There are three different kinds of love people express.
1. I love you if . . .
This is conditional love, given or received only when certain conditions are met. “If” love is basically selfish. It is a bargaining chip.
“If” love always has strings attached. When expectations are not met, “if” love is withdrawn. Many marriages break up because they were built on “if” love. Then if one or both partners fail to perform to the desired standard, “love” turns to disappointment and resentment.
“If” love is not true love. If a young person is in a relationship in which he/she senses pressure to perform in a certain way to gain the love he/she desires, the relationship is not governed by true love.
2. I love you, because . . .
This second kind of love is a close cousin to “if” love. I love you because you are so beautiful, take care of me, are so sweet, kind, etc.
“Because” love seems much less demanding and conditional than trying to bargain for love. However, what happens when you meet someone sweeter or more beautiful?!!
If love is not based on who the person is and what they do, it may not survive any negative changes in his/her role or performance. (wrecks, accidents, diseases? What then?)
“Because” love is not true love. If love is not founded on more than what the other person is, has, or does, it will not last.
3. I love you, period.
The third kind of love is love without conditions.
True love is love that loves, period! Love, period, is not blind. It can and should know a great deal about the other person. It may be aware of that person’s failures, shortcomings and faults. Yet it totally accepts that person without demanding anything in return. There is no way you can earn true love, nor can you lose it.

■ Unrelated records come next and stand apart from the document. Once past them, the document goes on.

/-! `State.endTransfer`. -/

@[simp] theorem State.endTransfer_trackReg (s : State) : (s.endTransfer).trackReg = s.trackReg := rfl
@[simp] theorem State.endTransfer_sectorReg (s : State) : (s.endTransfer).sectorReg = s.sectorReg := rfl
@[simp] theorem State.endTransfer_dataReg (s : State) : (s.endTransfer).dataReg = s.dataReg := rfl
@[simp] theorem State.endTransfer_side (s : State) : (s.endTransfer).side = s.side := rfl
@[simp] theorem State.endTransfer_activeDrive (s : State) : (s.endTransfer).activeDrive = s.activeDrive := rfl
@[simp] theorem State.endTransfer_stepDirection (s : State) : (s.endTransfer).stepDirection = s.stepDirection := rfl
@[simp] theorem State.endTransfer_flags (s : State) : (s.endTransfer).flags = s.flags := rfl
@[simp] theorem State.endTransfer_drives (s : State) : (s.endTransfer).drives = s.drives := rfl
@[simp] theorem State.endTransfer_readyDelay (s : State) : (s.endTransfer).readyDelay = s.readyDelay := rfl
@[simp] theorem State.endTransfer_busyDelay (s : State) : (s.endTransfer).busyDelay = s.busyDelay := rfl
@[simp] theorem State.endTransfer_byteDelay (s : State) : (s.endTransfer).byteDelay = s.byteDelay := rfl
@[simp] theorem State.endTransfer_indexCountdown (s : State) : (s.endTransfer).indexCountdown = s.indexCountdown := rfl
@[simp] theorem State.endTransfer_indexState (s : State) : (s.endTransfer).indexState = s.indexState := rfl
@[simp] theorem State.endTransfer_xfer (s : State) : (s.endTransfer).xfer = .idle := rfl
@[simp] theorem State.endTransfer_buf (s : State) : (s.endTransfer).buf = s.buf := rfl
@[simp] theorem State.endTransfer_position (s : State) : (s.endTransfer).position = 0 := rfl
@[simp] theorem State.endTransfer_used (s : State) : (s.endTransfer).used = 0 := rfl
@[simp] theorem State.endTransfer_raCounter (s : State) : (s.endTransfer).raCounter = s.raCounter := rfl
@[simp] theorem State.endTransfer_lastType (s : State) : (s.endTransfer).lastType = s.lastType := rfl
@[simp] theorem State.endTransfer_files (s : State) : (s.endTransfer).files = s.files := rfl
@[simp] theorem State.endTransfer_params (s : State) : (s.endTransfer).params = s.params := rfl
@[simp] theorem State.endTransfer_log (s : State) : (s.endTransfer).log = s.log := rfl
@[simp] theorem State.endTransfer_lastRead (s : State) : (s.endTransfer).lastRead = s.lastRead := rfl
@[simp] theorem State.endTransfer_ioDraws (s : State) : (s.endTransfer).ioDraws = s.ioDraws := rfl
@[simp] theorem State.endTransfer_ioCount (s : State) : (s.endTransfer).ioCount = s.ioCount := rfl
@[simp] theorem State.endTransfer_pending (s : State) : (s.endTransfer).pending = s.pending := rfl

/-! `State.clearIndicators`. -/

@[simp] theorem State.clearIndicators_trackReg (s : State) : (s.clearIndicators).trackReg = s.trackReg := rfl
@[simp] theorem State.clearIndicators_sectorReg (s : State) : (s.clearIndicators).sectorReg = s.sectorReg := rfl
@[simp] theorem State.clearIndicators_dataReg (s : State) : (s.clearIndicators).dataReg = s.dataReg := rfl
@[simp] theorem State.clearIndicators_side (s : State) : (s.clearIndicators).side = s.side := rfl
@[simp] theorem State.clearIndicators_activeDrive (s : State) : (s.clearIndicators).activeDrive = s.activeDrive := rfl
@[simp] theorem State.clearIndicators_stepDirection (s : State) : (s.clearIndicators).stepDirection = s.stepDirection := rfl
@[simp] theorem State.clearIndicators_flags (s : State) : (s.clearIndicators).flags = Indicators.clear := rfl
@[simp] theorem State.clearIndicators_drives (s : State) : (s.clearIndicators).drives = s.drives := rfl
@[simp] theorem State.clearIndicators_readyDelay (s : State) : (s.clearIndicators).readyDelay = s.readyDelay := rfl
@[simp] theorem State.clearIndicators_busyDelay (s : State) : (s.clearIndicators).busyDelay = s.busyDelay := rfl
@[simp] theorem State.clearIndicators_byteDelay (s : State) : (s.clearIndicators).byteDelay = s.byteDelay := rfl
@[simp] theorem State.clearIndicators_indexCountdown (s : State) : (s.clearIndicators).indexCountdown = s.indexCountdown := rfl
@[simp] theorem State.clearIndicators_indexState (s : State) : (s.clearIndicators).indexState = s.indexState := rfl
@[simp] theorem State.clearIndicators_xfer (s : State) : (s.clearIndicators).xfer = s.xfer := rfl
@[simp] theorem State.clearIndicators_buf (s : State) : (s.clearIndicators).buf = s.buf := rfl
@[simp] theorem State.clearIndicators_position (s : State) : (s.clearIndicators).position = s.position := rfl
@[simp] theorem State.clearIndicators_used (s : State) : (s.clearIndicators).used = s.used := rfl
@[simp] theorem State.clearIndicators_raCounter (s : State) : (s.clearIndicators).raCounter = s.raCounter := rfl
@[simp] theorem State.clearIndicators_lastType (s : State) : (s.clearIndicators).lastType = s.lastType := rfl
@[simp] theorem State.clearIndicators_files (s : State) : (s.clearIndicators).files = s.files := rfl
@[simp] theorem State.clearIndicators_params (s : State) : (s.clearIndicators).params = s.params := rfl
@[simp] theorem State.clearIndicators_log (s : State) : (s.clearIndicators).log = s.log := rfl
@[simp] theorem State.clearIndicators_lastRead (s : State) : (s.clearIndicators).lastRead = s.lastRead := rfl
@[simp] theorem State.clearIndicators_ioDraws (s : State) : (s.clearIndicators).ioDraws = s.ioDraws := rfl
@[simp] theorem State.clearIndicators_ioCount (s : State) : (s.clearIndicators).ioCount = s.ioCount := rfl
@[simp] theorem State.clearIndicators_pending (s : State) : (s.clearIndicators).pending = s.pending := rfl

/-! `State.prologue`. -/

@[simp] theorem State.prologue_trackReg (s : State) (t : CommandType) (b : Option Bool) : (s.prologue t b).trackReg = s.trackReg := rfl
@[simp] theorem State.prologue_sectorReg (s : State) (t : CommandType) (b : Option Bool) : (s.prologue t b).sectorReg = s.sectorReg := rfl
@[simp] theorem State.prologue_dataReg (s : State) (t : CommandType) (b : Option Bool) : (s.prologue t b).dataReg = s.dataReg := rfl
@[simp] theorem State.prologue_side (s : State) (t : CommandType) (b : Option Bool) : (s.prologue t b).side = b.getD s.side := rfl
@[simp] theorem State.prologue_activeDrive (s : State) (t : CommandType) (b : Option Bool) : (s.prologue t b).activeDrive = s.activeDrive := rfl
@[simp] theorem State.prologue_stepDirection (s : State) (t : CommandType) (b : Option Bool) : (s.prologue t b).stepDirection = s.stepDirection := rfl
@[simp] theorem State.prologue_flags (s : State) (t : CommandType) (b : Option Bool) : (s.prologue t b).flags = { Indicators.clear with busy := true } := rfl
@[simp] theorem State.prologue_drives (s : State) (t : CommandType) (b : Option Bool) : (s.prologue t b).drives = s.drives := rfl
@[simp] theorem State.prologue_readyDelay (s : State) (t : CommandType) (b : Option Bool) : (s.prologue t b).readyDelay = s.readyDelay := rfl
@[simp] theorem State.prologue_busyDelay (s : State) (t : CommandType) (b : Option Bool) : (s.prologue t b).busyDelay = s.busyDelay := rfl
@[simp] theorem State.prologue_byteDelay (s : State) (t : CommandType) (b : Option Bool) : (s.prologue t b).byteDelay = s.byteDelay := rfl
@[simp] theorem State.prologue_indexCountdown (s : State) (t : CommandType) (b : Option Bool) : (s.prologue t b).indexCountdown = s.indexCountdown := rfl
@[simp] theorem State.prologue_indexState (s : State) (t : CommandType) (b : Option Bool) : (s.prologue t b).indexState = s.indexState := rfl
@[simp] theorem State.prologue_xfer (s : State) (t : CommandType) (b : Option Bool) : (s.prologue t b).xfer = .idle := rfl
@[simp] theorem State.prologue_buf (s : State) (t : CommandType) (b : Option Bool) : (s.prologue t b).buf = s.buf := rfl
@[simp] theorem State.prologue_position (s : State) (t : CommandType) (b : Option Bool) : (s.prologue t b).position = 0 := rfl
@[simp] theorem State.prologue_used (s : State) (t : CommandType) (b : Option Bool) : (s.prologue t b).used = 0 := rfl
@[simp] theorem State.prologue_raCounter (s : State) (t : CommandType) (b : Option Bool) : (s.prologue t b).raCounter = s.raCounter := rfl
@[simp] theorem State.prologue_lastType (s : State) (t : CommandType) (b : Option Bool) : (s.prologue t b).lastType = t := rfl
@[simp] theorem State.prologue_files (s : State) (t : CommandType) (b : Option Bool) : (s.prologue t b).files = s.files := rfl
@[simp] theorem State.prologue_params (s : State) (t : CommandType) (b : Option Bool) : (s.prologue t b).params = s.params := rfl
@[simp] theorem State.prologue_log (s : State) (t : CommandType) (b : Option Bool) : (s.prologue t b).log = s.log := rfl
@[simp] theorem State.prologue_lastRead (s : State) (t : CommandType) (b : Option Bool) : (s.prologue t b).lastRead = s.lastRead := rfl
@[simp] theorem State.prologue_ioDraws (s : State) (t : CommandType) (b : Option Bool) : (s.prologue t b).ioDraws = s.ioDraws := rfl
@[simp] theorem State.prologue_ioCount (s : State) (t : CommandType) (b : Option Bool) : (s.prologue t b).ioCount = s.ioCount := rfl
@[simp] theorem State.prologue_pending (s : State) (t : CommandType) (b : Option Bool) : (s.prologue t b).pending = s.pending := rfl

/-! `State.raise`. -/

@[simp] theorem State.raise_trackReg (s : State) (f : CommandFault) : (s.raise f).trackReg = s.trackReg := rfl
@[simp] theorem State.raise_sectorReg (s : State) (f : CommandFault) : (s.raise f).sectorReg = s.sectorReg := rfl
@[simp] theorem State.raise_dataReg (s : State) (f : CommandFault) : (s.raise f).dataReg = s.dataReg := rfl
@[simp] theorem State.raise_side (s : State) (f : CommandFault) : (s.raise f).side = s.side := rfl
@[simp] theorem State.raise_activeDrive (s : State) (f : CommandFault) : (s.raise f).activeDrive = s.activeDrive := rfl
@[simp] theorem State.raise_stepDirection (s : State) (f : CommandFault) : (s.raise f).stepDirection = s.stepDirection := rfl
@[simp] theorem State.raise_flags (s : State) (f : CommandFault) : (s.raise f).flags = { f.record s.flags with dataRequest := false, busy := false, interruptRequest := true } := rfl
@[simp] theorem State.raise_drives (s : State) (f : CommandFault) : (s.raise f).drives = s.drives := rfl
@[simp] theorem State.raise_readyDelay (s : State) (f : CommandFault) : (s.raise f).readyDelay = s.readyDelay := rfl
@[simp] theorem State.raise_busyDelay (s : State) (f : CommandFault) : (s.raise f).busyDelay = s.busyDelay := rfl
@[simp] theorem State.raise_byteDelay (s : State) (f : CommandFault) : (s.raise f).byteDelay = s.byteDelay := rfl
@[simp] theorem State.raise_indexCountdown (s : State) (f : CommandFault) : (s.raise f).indexCountdown = s.indexCountdown := rfl
@[simp] theorem State.raise_indexState (s : State) (f : CommandFault) : (s.raise f).indexState = s.indexState := rfl
@[simp] theorem State.raise_xfer (s : State) (f : CommandFault) : (s.raise f).xfer = .idle := rfl
@[simp] theorem State.raise_buf (s : State) (f : CommandFault) : (s.raise f).buf = s.buf := rfl
@[simp] theorem State.raise_position (s : State) (f : CommandFault) : (s.raise f).position = 0 := rfl
@[simp] theorem State.raise_used (s : State) (f : CommandFault) : (s.raise f).used = 0 := rfl
@[simp] theorem State.raise_raCounter (s : State) (f : CommandFault) : (s.raise f).raCounter = s.raCounter := rfl
@[simp] theorem State.raise_lastType (s : State) (f : CommandFault) : (s.raise f).lastType = s.lastType := rfl
@[simp] theorem State.raise_files (s : State) (f : CommandFault) : (s.raise f).files = s.files := rfl
@[simp] theorem State.raise_params (s : State) (f : CommandFault) : (s.raise f).params = s.params := rfl
@[simp] theorem State.raise_log (s : State) (f : CommandFault) : (s.raise f).log = s.log := rfl
@[simp] theorem State.raise_lastRead (s : State) (f : CommandFault) : (s.raise f).lastRead = s.lastRead := rfl
@[simp] theorem State.raise_ioDraws (s : State) (f : CommandFault) : (s.raise f).ioDraws = s.ioDraws := rfl
@[simp] theorem State.raise_ioCount (s : State) (f : CommandFault) : (s.raise f).ioCount = s.ioCount := rfl
@[simp] theorem State.raise_pending (s : State) (f : CommandFault) : (s.raise f).pending = s.pending := rfl

/-! `State.commitDone`. -/

@[simp] theorem State.commitDone_trackReg (s : State) : (s.commitDone).trackReg = s.trackReg := rfl
@[simp] theorem State.commitDone_sectorReg (s : State) : (s.commitDone).sectorReg = s.sectorReg := rfl
@[simp] theorem State.commitDone_dataReg (s : State) : (s.commitDone).dataReg = s.dataReg := rfl
@[simp] theorem State.commitDone_side (s : State) : (s.commitDone).side = s.side := rfl
@[simp] theorem State.commitDone_activeDrive (s : State) : (s.commitDone).activeDrive = s.activeDrive := rfl
@[simp] theorem State.commitDone_stepDirection (s : State) : (s.commitDone).stepDirection = s.stepDirection := rfl
@[simp] theorem State.commitDone_flags (s : State) : (s.commitDone).flags = { s.flags with busy := false, interruptRequest := true } := rfl
@[simp] theorem State.commitDone_drives (s : State) : (s.commitDone).drives = s.drives := rfl
@[simp] theorem State.commitDone_readyDelay (s : State) : (s.commitDone).readyDelay = s.readyDelay := rfl
@[simp] theorem State.commitDone_busyDelay (s : State) : (s.commitDone).busyDelay = s.busyDelay := rfl
@[simp] theorem State.commitDone_byteDelay (s : State) : (s.commitDone).byteDelay = s.byteDelay := rfl
@[simp] theorem State.commitDone_indexCountdown (s : State) : (s.commitDone).indexCountdown = s.indexCountdown := rfl
@[simp] theorem State.commitDone_indexState (s : State) : (s.commitDone).indexState = s.indexState := rfl
@[simp] theorem State.commitDone_xfer (s : State) : (s.commitDone).xfer = .idle := rfl
@[simp] theorem State.commitDone_buf (s : State) : (s.commitDone).buf = s.buf := rfl
@[simp] theorem State.commitDone_position (s : State) : (s.commitDone).position = 0 := rfl
@[simp] theorem State.commitDone_used (s : State) : (s.commitDone).used = 0 := rfl
@[simp] theorem State.commitDone_raCounter (s : State) : (s.commitDone).raCounter = s.raCounter := rfl
@[simp] theorem State.commitDone_lastType (s : State) : (s.commitDone).lastType = s.lastType := rfl
@[simp] theorem State.commitDone_files (s : State) : (s.commitDone).files = s.files := rfl
@[simp] theorem State.commitDone_params (s : State) : (s.commitDone).params = s.params := rfl
@[simp] theorem State.commitDone_log (s : State) : (s.commitDone).log = s.log := rfl
@[simp] theorem State.commitDone_lastRead (s : State) : (s.commitDone).lastRead = s.lastRead := rfl
@[simp] theorem State.commitDone_ioDraws (s : State) : (s.commitDone).ioDraws = s.ioDraws := rfl
@[simp] theorem State.commitDone_ioCount (s : State) : (s.commitDone).ioCount = s.ioCount := rfl
@[simp] theorem State.commitDone_pending (s : State) : (s.commitDone).pending = s.pending := rfl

Lust, romance, infatuation, sex, “if” love, “because” love, are predominantly about getting something from another person. True love is about giving to another person. For these to grow into true love, there must be a transition to the giving side of love.
From The Disconnected Generation by Josh McDowell
I guess my journal entry reflects the process of shifting from “because” love to “period” love! I’m so glad for God’s patience with us!!